* **What the exercise asks**
Throughout the material, some lines may have the word "cogUp". Count them and give the number only.

* **Data for this task**
= = = =

-- ==== Sys2Proof/Machine/SequenceRows.lean ====
section
/-! DEFINITION. The events and commands of the sequencer, the COG line, the push button and MR_N (R239 to R261). -/

namespace Sys2Proof.Machine

/-! ## Rails on D2 (R239, R240, R396) -/

/-- A converted reading that fits its encoding; past it the manual states no value (log entry 13). -/
def State.setReading (s : State) (o pid : Nat) (v : Int) : State :=
  match findDesc o pid with
  | some d => s.setPar o pid
      (if d.lo ≤ v ∧ v ≤ d.hi then v else d.lo + Config.counterPastEnd o pid % (d.hi - d.lo + 1))
  | none => s

/-- A mantissa × 2^exponent in units of `1/scale`, rounded to the nearest (R396). -/
def linear (m e scale : Int) : Int :=
  if e ≥ 0 then m * scale * 2 ^ e.toNat else roundDiv (m * scale) (2 ^ (-e).toNat)

/-- A LINEAR11 word in units of `1/scale` (R396). -/
def linear11 (w : BitVec 16) (scale : Int) : Int :=
  linear (w.setWidth 11).toInt ((w >>> 11).setWidth 5).toInt scale

/-- PG of a D2 rail reads low (R239, R245, R247). Of a good rail it is a drop that RAIL_FAULT may end. -/
def State.pollLow (s : State) (v : Nat) : State :=
  if (s.rail v).good then
    if s.brakeSeen then s.downFail v else s.modRail v fun r => { r with pg := false }
  else s.pgFall v

/-- PG of a D2 rail reads high; a good rail whose drop was shorter than FAULT_FILTER only counts it (R245). -/
def State.pollHigh (s : State) (v : Nat) : State :=
  if (s.rail v).pg then s
  else if (s.rail v).good then
    (s.modRail v fun r => { r with pg := true }).incPar (oRail v) Pid.Rail.CHATTER_COUNT
  else s.pgRise v

/-- RAIL_POLL: a D2 rail's stage is read for power-good or voltage (R239, R240). -/
def execRailPoll (v : Fin 32) (x : RailRead) (elapsedUs : Word) (s : State) : Host.Outcome State Fault Refusal :=
  let v := v.val
  let n := s.polOf v
  if !s.miller3 || !isD2 v || !((s.rail v).en || (s.rail v).discharging) then .next s
  else
    let x := if s.polDead n then .failed else x
    match x with
    | .statusWord w =>
      let s := s.setPar (oPol n) Pid.Pol.POL_STATUS_WORD w.toNat
      .next (if w.getLsbD 11 then s.pollLow v else s.pollHigh v)
    | .vout m =>
      let volts := linear m.toNat (s.par (oPol n) Pid.Pol.VOUT_EXP) 100000
      let s := s.setReading (oPol n) Pid.Pol.VOUT volts
      if (s.rail v).discharging && volts < s.par (oRail v) Pid.Rail.DISCHARGE_THRESH then
        .next (s.railEmpty v elapsedUs.toNat)
      else .next s
    | .operationFailed =>
      let s := s.modPol n fun a => { a with sent := [] }
      .next (((s.polFail n).setBit (oRail v) Pid.Rail.RAIL_STATUS rlCOMM).pollLow v)
    | .failed =>
      .next (((s.polFail n).setBit (oRail v) Pid.Rail.RAIL_STATUS rlCOMM).pollLow v)

/-! ## Walks and the Brake (R243 to R249) -/

/-- POWER_UP_WALK_START: the configuration is applied, no SAFE_HOLD cause is present and the unit rests at 31
(R243). A unit on the line, or joining it, starts with its reset. -/
def execPowerUpWalkStart (s : State) : Host.Outcome State Fault Refusal :=
  if s.miller3 && s.shelfState == ssStartup && s.shelf.configApplied && !s.safeHold && s.restsAt 31 &&
      s.seq.walk == .none && !s.seq.attached then .next (s.enterSeq 0)
  else .next s

/-- RAIL_FAULT: PG of a good rail has stayed low for FAULT_FILTER (R245). -/
def execRailFault (v : Fin 32) (s : State) : Host.Outcome State Fault Refusal :=
  let v := v.val
  if s.running && (s.rail v).good && s.enabled (oRail v) && !s.brakeSeen then
    let s := s.modRail v fun r => { r with pg := false, good := false, faulted := true }
    let s := ((s.setBit (oRail v) Pid.Rail.RAIL_STATUS rlFAULT).railRecord v).raise alFault
    .next (s.brakeCause bkRAIL_FAULT .byRule)
  else .next s

/-- STATE_WORK_FINISHED: every listed object of the state is finished and STEP_MIN has passed (R244, R247,
R253). -/
def execStateWorkFinished (s : State) : Host.Outcome State Fault Refusal :=
  if s.miller3 && s.workReady then .next s.finishWork.powerOnDue else .next s

/-- PFW_TIME: PFW_TIME after a rail or thermal cause the shelf enters BRAKING (R246). -/
def execPfwTime (s : State) : Host.Outcome State Fault Refusal :=
  if s.running && s.seq.pfwRunning then .next (s.enterBraking .byRule) else .next s

/-! ## The COG line (R253 to R257) -/

/-- A step or reset out of 31 is a power-on request; the state's work waits for the restart (R253, R259). It ends the work of state 31,
where COG_HOLD_MAX had left that unfinished, and with it the Brake sequence (R249, R256; log entry 67). -/
def State.cogUp (s : State) : State :=
  let s := if s.seqState = 31 && s.brakeOpen then s.brakeComplete else s
  if s.shelfState == ssBraking && s.seq.complete then (s.l3Restart lrPOWER_ON).cogStep 0
  else s.cogStep 0

/-- A request counted at a rest state: 15 to 16, or 31 to 0. -/
def State.cogRequest (s : State) : State :=
  if s.seqState = 15 then
    if s.shelfState == ssBraking then s.cogStep 16 else s.brakeCause bkGROUP_STEP .stepped
  else s.cogUp

/-- A reset counted: every unit enters state 0. -/
def State.cogReset (s : State) : State := (s.setBit oShelf Pid.Shelf.COG_STATUS cgRESET_SEEN).cogUp

/-- COG_RISE: the line rises. In a working state it is a step; at a rest state the line rests high (R253). A joining unit that sees
one waits (R255). Work of state 31 that COG_HOLD_MAX left unfinished goes on (R249, R256). -/
def execCogRise (s : State) : Host.Outcome State Fault Refusal :=
  if !s.running || s.seq.holding || s.seq.pulse != .none then .next s
  else
    let s := s.modSeq fun q => { q with lineLow := false }
    if s.seqPhase == sqJOINING then .next (s.modSeq fun q => { q with joinWait := true })
    else if !s.seq.attached || s.seqPhase == sqREST then .next s
    else
      let n := s.seqState
      if n = 15 ∨ n = 31 then
        let s := (s.setPar oShelf Pid.Shelf.SEQ_PHASE sqREST).modSeq fun q =>
          { q with walk := if q.workDone then .none else q.walk }
        .next s.powerOnDue
      else .next (s.cogStep s.nextSeqState)

/-- COG_LOW_END: a low from rest that the unit did not drive ends and is classified (R253); one that a joining
unit watches makes it wait (R255). A power-on request that waited for the line is sent then (R259). -/
def execCogLowEnd (us : Nat) (s : State) : Host.Outcome State Fault Refusal :=
  if !s.running || s.seq.holding || s.seq.pulse != .none then .next s
  else
    let s := s.modSeq fun q => { q with lineLow := false }
    if s.seqPhase == sqJOINING then .next (s.modSeq fun q => { q with joinWait := true })
    else if !s.seq.attached || s.seqPhase != sqREST then .next s
    else if us < 10 then .next s.powerOnDue
    else if us < 200 then .next s.cogRequest
    else if us < 1000 then .next (s.setBit oShelf Pid.Shelf.COG_STATUS cgGLITCH).powerOnDue
    else .next s.cogReset

/-- COG_PULSE_END: a pulse of this unit ends; its own step or reset is counted too (R253, R255). -/
def execCogPulseEnd (s : State) : Host.Outcome State Fault Refusal :=
  let p := s.seq.pulse
  if !s.running || p == .none then .next s
  else
    let s := s.modSeq fun q => { q with pulse := .none, lineLow := false }
    if p == .request then .next s.cogRequest
    else .next (s.modSeq fun q => { q with attached := true, detached := false, joinWait := false }).cogReset

/-- COG_HOLD_MAX: the unit has held COG for COG_HOLD_MAX in one state (R256). The unfinished work of state 31 in a Brake goes on with the
line released, since that completes the Brake sequence (R249; log entry 67). -/
def execCogHoldMax (s : State) : Host.Outcome State Fault Refusal :=
  if !s.running || !s.seq.attached || !s.seq.holding || s.seq.actHold then .next s
  else
    let late := (s.upRails s.seqState).filter fun v => !(s.rail v).good && !(s.rail v).timedOut
    let s := s.setBit oShelf Pid.Shelf.COG_STATUS cgHOLD_LIMIT
    let s := if s.seqState < 16 then
      s.eachOf late fun v s =>
        (s.modRail v fun r => { r with timedOut := true }).setBit (oRail v) Pid.Rail.RAIL_STATUS rlNOT_GOOD
      else s
    .next ((s.modSeq fun q => { q with holding := false, workDone := !(s.seqState = 31 && s.brakeOpen) }).setPar
      oShelf Pid.Shelf.SEQ_PHASE sqREADY)

/-- COG_STALL: the line has stayed low for COG_STALL_TIME while this unit does not hold it (R257). -/
def execCogStall (s : State) : Host.Outcome State Fault Refusal :=
  if !s.running || !s.seq.attached || s.seq.holding || s.seq.pulse != .none then .next s
  else
    let s := (s.cogLeave true false).setBit oShelf Pid.Shelf.COG_STATUS cgSTALL
    let s := s.seqRecord.raise alFault
    if s.seqPhase == sqREADY then .next s.stepAlone.powerOnDue else .next s.powerOnDue

/-- May a unit join the line: COG_ENABLE is 1, no SAFE_HOLD cause keeps the walk from starting (R243), and no Brake has stopped it or
has taken the unit off the line (R254, R265)? -/
def State.mayJoin (s : State) : Bool :=
  s.par oShelf Pid.Shelf.COG_ENABLE == 1 && !s.seq.pfwRunning && !s.seq.byBrake && !s.safeHold

/-- COG_JOIN_WATCH: the line has been high for 2 ms. A joining unit drives a reset; a unit detached by a stall or a
join timeout begins to join from rest (R255). -/
def execCogJoinWatch (s : State) : Host.Outcome State Fault Refusal :=
  if !s.running || !s.mayJoin || s.seq.pulse != .none then .next s
  else if s.seqPhase == sqJOINING then .next ((s.modSeq fun q => { q with joinWait := false }).cogPulse .reset)
  else if s.seq.detached && s.seqPhase == sqREST then .next s.cogJoin
  else .next s

/-- COG_JOIN_TIMEOUT: the join has not come about; the unit detaches and walks alone (R255). -/
def execCogJoinTimeout (s : State) : Host.Outcome State Fault Refusal :=
  if !s.running || s.seqPhase != sqJOINING || s.seq.pulse != .none then .next s
  else
    let s := (s.cogLeave true false).setPar oShelf Pid.Shelf.SEQ_PHASE sqREST
    if (s.seqState = 31 || s.seqState = 0 && s.seq.walk == .none) && !s.brakeSeen && !s.safeHold then .next (s.enterSeq 0)
    else if s.seq.walk != .none then .next (s.setPar oShelf Pid.Shelf.SEQ_PHASE sqWORK)
    else .next s

/-! ## The push button and MR_N (R250 to R252) -/

/-- PB_PRESS: a press is classified at its release (R250). One in WATCH wakes the device (WATCH_WAKE). -/
def execPbPress (ms : Nat) (s : State) : Host.Outcome State Fault Refusal :=
  if !s.running || ms < 50 then .next s
  else if ms < 2000 then
    .next ((s.incPar oShelf Pid.Shelf.PB_EVENTS).seqRecord.powerOnRequest).2
  else if (ms : Int) < s.par oShelf Pid.Shelf.PB_LONG_TIME * 1000 then .next s.seqRecord
  else .next s

/-- The force-off of R251: every output off at once, PFW_N low, COG released; only the page being programmed
completes. -/
def State.forceOff (s : State) (cause : ResetCause) (code : Nat) : State :=
  let cut := s.cutNvm
  let s := (s.psdOutputsOff.csReset cause).setPar oShelf Pid.Shelf.SHUTDOWN_CAUSE code
  { s with nvm := { cut.nvm with saves := s.nvm.saves } }

/-- FORCE_OFF: PB_N has been held for PB_LONG_TIME (R250, R251). It has no effect in THERMAL_LATCHED. -/
def execForceOff (s : State) : Host.Outcome State Fault Refusal :=
  if s.supply.cs == .off || s.supply.cs == .reset || s.shelf.latched then .next s
  else .next (s.forceOff .forceOff 5)

/-- MR_N: low for 1 ms (R252). -/
def execMrN (s : State) : Host.Outcome State Fault Refusal :=
  if s.supply.cs == .off || s.supply.cs == .reset then .next s else .next (s.forceOff .mrN 6)

/-! ## SEQ_POWER_OFF and SEQ_STEP (R260, R261) -/

/-- SEQ_POWER_OFF's checks (R260). -/
def State.powerOffCheck (s : State) (p : Bytes) : Option (Nat × Nat) :=
  let group := byteAt p 0 = 1
  if p.length ≠ 4 then some (stBAD_LENGTH, 1)
  else if !zeros p 1 3 then some (stBAD_PARAM, 2)
  else if byteAt p 0 > 1 then some (stRANGE, 3)
  else if s.thermalLatched then some (stLOCKED, 4)
  else if group && (s.par oShelf Pid.Shelf.COG_ENABLE == 0 || s.seq.detached) then
    some (stREFUSED, frPRECONDITION)
  else if group && !(s.seq.attached && s.restsAt 15) then some (stBUSY, 6)
  else none

/-- SEQ_POWER_OFF (R260): committed on acceptance, answered when the Brake sequence completes. -/
def opSeqPowerOff (e : Op) (s : State) : State :=
  match s.powerOffCheck e.payload with
  | some (st, c) => s.reply e st c []
  | none =>
    let s := s.opCommit e.id
    let already := s.shelfState == ssBraking
    if already && s.seq.complete then
      s.ok e (leBytes 1 1 ++ leBytes 1 (s.railFlags rlSTUCK + s.railFlags rlDOWN_FAIL : Nat) ++ [0, 0])
    else
      let s := s.modSeq fun q => { q with offOps := q.offOps ++ [(e.id, if already then 1 else 0)] }
      if already then s
      else s.brakeCause bkPOWER_OFF (if byteAt e.payload 0 = 1 then .group else .local)

/-- SEQ_STEP's checks (R261). -/
def State.stepCheck (s : State) (p : Bytes) : Option (Nat × Nat) :=
  if p.length ≠ 4 then some (stBAD_LENGTH, 1)
  else if !zeros p 1 3 then some (stBAD_PARAM, 2)
  else if byteAt p 0 < 1 || byteAt p 0 > 31 then some (stRANGE, 3)
  else if !s.testMaint then some (stLOCKED, 4)
  else if s.seq.attached then some (stREFUSED, frPRECONDITION)
  else if (s.seq.walk != .none && !s.seq.workDone) || s.seq.stepOp.isSome then some (stBUSY, 6)
  else none

/-- SEQ_STEP (R261): the sequencer enters MANUAL and takes COUNT steps. -/
def opSeqStep (e : Op) (s : State) : State :=
  match s.stepCheck e.payload with
  | some (st, c) => s.reply e st c (if st = stREFUSED then s.stepPayload else [])
  | none =>
    let s := s.opRunning e
    let s := s.modSeq fun q => { q with walk := .manual, stepsLeft := byteAt e.payload 0, stepOp := some e.id }
    s.stepTaken.enterSeq s.nextSeqState

/-- SEQ_POWER_ON. -/
def execSeqPowerOn (r : Req) (payload : Bytes) (s : State) : Host.Outcome State Fault Refusal :=
  .next (submitReq r 0x70 payload opSeqPowerOn s)

/-- SEQ_POWER_OFF. -/
def execSeqPowerOff (r : Req) (payload : Bytes) (s : State) : Host.Outcome State Fault Refusal :=
  .next (submitReq r 0x71 payload opSeqPowerOff s)

/-- SEQ_STEP. -/
def execSeqStep (r : Req) (payload : Bytes) (s : State) : Host.Outcome State Fault Refusal :=
  .next (submitReq r 0x72 payload opSeqStep s)

end Sys2Proof.Machine
end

= = = =

* **Expected answer**
3